> [Saved data entries]
-- ==== Sys2Proof/Laws/State.lean ====
section
/-! SUPPORT. What each update of the state leaves alone: one lemma for each field and update. -/

namespace Sys2Proof.Machine

-- State.setReg
@[simp] theorem State.setReg_shadow (s : State) (p ofs : Nat) (w : Word) : (s.setReg p ofs w).shadow = s.shadow := rfl
@[simp] theorem State.setReg_held (s : State) (p ofs : Nat) (w : Word) : (s.setReg p ofs w).held = s.held := rfl
@[simp] theorem State.setReg_mem (s : State) (p ofs : Nat) (w : Word) : (s.setReg p ofs w).mem = s.mem := rfl
@[simp] theorem State.setReg_freeCtr (s : State) (p ofs : Nat) (w : Word) : (s.setReg p ofs w).freeCtr = s.freeCtr := rfl
@[simp] theorem State.setReg_arch (s : State) (p ofs : Nat) (w : Word) : (s.setReg p ofs w).arch = s.arch := rfl
@[simp] theorem State.setReg_time (s : State) (p ofs : Nat) (w : Word) : (s.setReg p ofs w).time = s.time := rfl
@[simp] theorem State.setReg_net (s : State) (p ofs : Nat) (w : Word) : (s.setReg p ofs w).net = s.net := rfl
@[simp] theorem State.setReg_ref (s : State) (p ofs : Nat) (w : Word) : (s.setReg p ofs w).ref = s.ref := rfl
@[simp] theorem State.setReg_strm (s : State) (p ofs : Nat) (w : Word) : (s.setReg p ofs w).strm = s.strm := rfl
@[simp] theorem State.setReg_lat (s : State) (p ofs : Nat) (w : Word) : (s.setReg p ofs w).lat = s.lat := rfl
@[simp] theorem State.setReg_audio (s : State) (p ofs : Nat) (w : Word) : (s.setReg p ofs w).audio = s.audio := rfl
@[simp] theorem State.setReg_power (s : State) (p ofs : Nat) (w : Word) : (s.setReg p ofs w).power = s.power := rfl
@[simp] theorem State.setReg_meas (s : State) (p ofs : Nat) (w : Word) : (s.setReg p ofs w).meas = s.meas := rfl
@[simp] theorem State.setReg_qmg (s : State) (p ofs : Nat) (w : Word) : (s.setReg p ofs w).qmg = s.qmg := rfl
@[simp] theorem State.setReg_mx (s : State) (p ofs : Nat) (w : Word) : (s.setReg p ofs w).mx = s.mx := rfl
@[simp] theorem State.setReg_seq (s : State) (p ofs : Nat) (w : Word) : (s.setReg p ofs w).seq = s.seq := rfl
@[simp] theorem State.setReg_hif (s : State) (p ofs : Nat) (w : Word) : (s.setReg p ofs w).hif = s.hif := rfl
@[simp] theorem State.setReg_flt (s : State) (p ofs : Nat) (w : Word) : (s.setReg p ofs w).flt = s.flt := rfl
@[simp] theorem State.setReg_red (s : State) (p ofs : Nat) (w : Word) : (s.setReg p ofs w).red = s.red := rfl
@[simp] theorem State.setReg_dev (s : State) (p ofs : Nat) (w : Word) : (s.setReg p ofs w).dev = s.dev := rfl
@[simp] theorem State.setReg_latches (s : State) (p ofs : Nat) (w : Word) : (s.setReg p ofs w).latches = s.latches := rfl
@[simp] theorem State.setReg_pending (s : State) (p ofs : Nat) (w : Word) : (s.setReg p ofs w).pending = s.pending := rfl

-- State.setPort
@[simp] theorem State.setPort_regs (s : State) (l : Nat) (f : PortSt → PortSt) : (s.setPort l f).regs = s.regs := rfl
@[simp] theorem State.setPort_shadow (s : State) (l : Nat) (f : PortSt → PortSt) : (s.setPort l f).shadow = s.shadow := rfl
@[simp] theorem State.setPort_held (s : State) (l : Nat) (f : PortSt → PortSt) : (s.setPort l f).held = s.held := rfl
@[simp] theorem State.setPort_mem (s : State) (l : Nat) (f : PortSt → PortSt) : (s.setPort l f).mem = s.mem := rfl
@[simp] theorem State.setPort_freeCtr (s : State) (l : Nat) (f : PortSt → PortSt) : (s.setPort l f).freeCtr = s.freeCtr := rfl
@[simp] theorem State.setPort_arch (s : State) (l : Nat) (f : PortSt → PortSt) : (s.setPort l f).arch = s.arch := rfl
@[simp] theorem State.setPort_time (s : State) (l : Nat) (f : PortSt → PortSt) : (s.setPort l f).time = s.time := rfl
@[simp] theorem State.setPort_ref (s : State) (l : Nat) (f : PortSt → PortSt) : (s.setPort l f).ref = s.ref := rfl
@[simp] theorem State.setPort_strm (s : State) (l : Nat) (f : PortSt → PortSt) : (s.setPort l f).strm = s.strm := rfl
@[simp] theorem State.setPort_lat (s : State) (l : Nat) (f : PortSt → PortSt) : (s.setPort l f).lat = s.lat := rfl
@[simp] theorem State.setPort_audio (s : State) (l : Nat) (f : PortSt → PortSt) : (s.setPort l f).audio = s.audio := rfl
@[simp] theorem State.setPort_power (s : State) (l : Nat) (f : PortSt → PortSt) : (s.setPort l f).power = s.power := rfl
@[simp] theorem State.setPort_meas (s : State) (l : Nat) (f : PortSt → PortSt) : (s.setPort l f).meas = s.meas := rfl
@[simp] theorem State.setPort_qmg (s : State) (l : Nat) (f : PortSt → PortSt) : (s.setPort l f).qmg = s.qmg := rfl
@[simp] theorem State.setPort_mx (s : State) (l : Nat) (f : PortSt → PortSt) : (s.setPort l f).mx = s.mx := rfl
@[simp] theorem State.setPort_seq (s : State) (l : Nat) (f : PortSt → PortSt) : (s.setPort l f).seq = s.seq := rfl
@[simp] theorem State.setPort_hif (s : State) (l : Nat) (f : PortSt → PortSt) : (s.setPort l f).hif = s.hif := rfl
@[simp] theorem State.setPort_flt (s : State) (l : Nat) (f : PortSt → PortSt) : (s.setPort l f).flt = s.flt := rfl
@[simp] theorem State.setPort_red (s : State) (l : Nat) (f : PortSt → PortSt) : (s.setPort l f).red = s.red := rfl
@[simp] theorem State.setPort_dev (s : State) (l : Nat) (f : PortSt → PortSt) : (s.setPort l f).dev = s.dev := rfl
@[simp] theorem State.setPort_latches (s : State) (l : Nat) (f : PortSt → PortSt) : (s.setPort l f).latches = s.latches := rfl
@[simp] theorem State.setPort_pending (s : State) (l : Nat) (f : PortSt → PortSt) : (s.setPort l f).pending = s.pending := rfl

> [Aim of the exercise]
Within the data above, the lines from the one with "f).mem = s.mem := rfl" to the one with "f).lat = s.lat := rfl" must be repeated exactly; no other line belongs in the answer.

> [Answer to the exercise]
@[simp] theorem State.setPort_mem (s : State) (l : Nat) (f : PortSt → PortSt) : (s.setPort l f).mem = s.mem := rfl
@[simp] theorem State.setPort_freeCtr (s : State) (l : Nat) (f : PortSt → PortSt) : (s.setPort l f).freeCtr = s.freeCtr := rfl
@[simp] theorem State.setPort_arch (s : State) (l : Nat) (f : PortSt → PortSt) : (s.setPort l f).arch = s.arch := rfl
@[simp] theorem State.setPort_time (s : State) (l : Nat) (f : PortSt → PortSt) : (s.setPort l f).time = s.time := rfl
@[simp] theorem State.setPort_ref (s : State) (l : Nat) (f : PortSt → PortSt) : (s.setPort l f).ref = s.ref := rfl
@[simp] theorem State.setPort_strm (s : State) (l : Nat) (f : PortSt → PortSt) : (s.setPort l f).strm = s.strm := rfl
@[simp] theorem State.setPort_lat (s : State) (l : Nat) (f : PortSt → PortSt) : (s.setPort l f).lat = s.lat := rfl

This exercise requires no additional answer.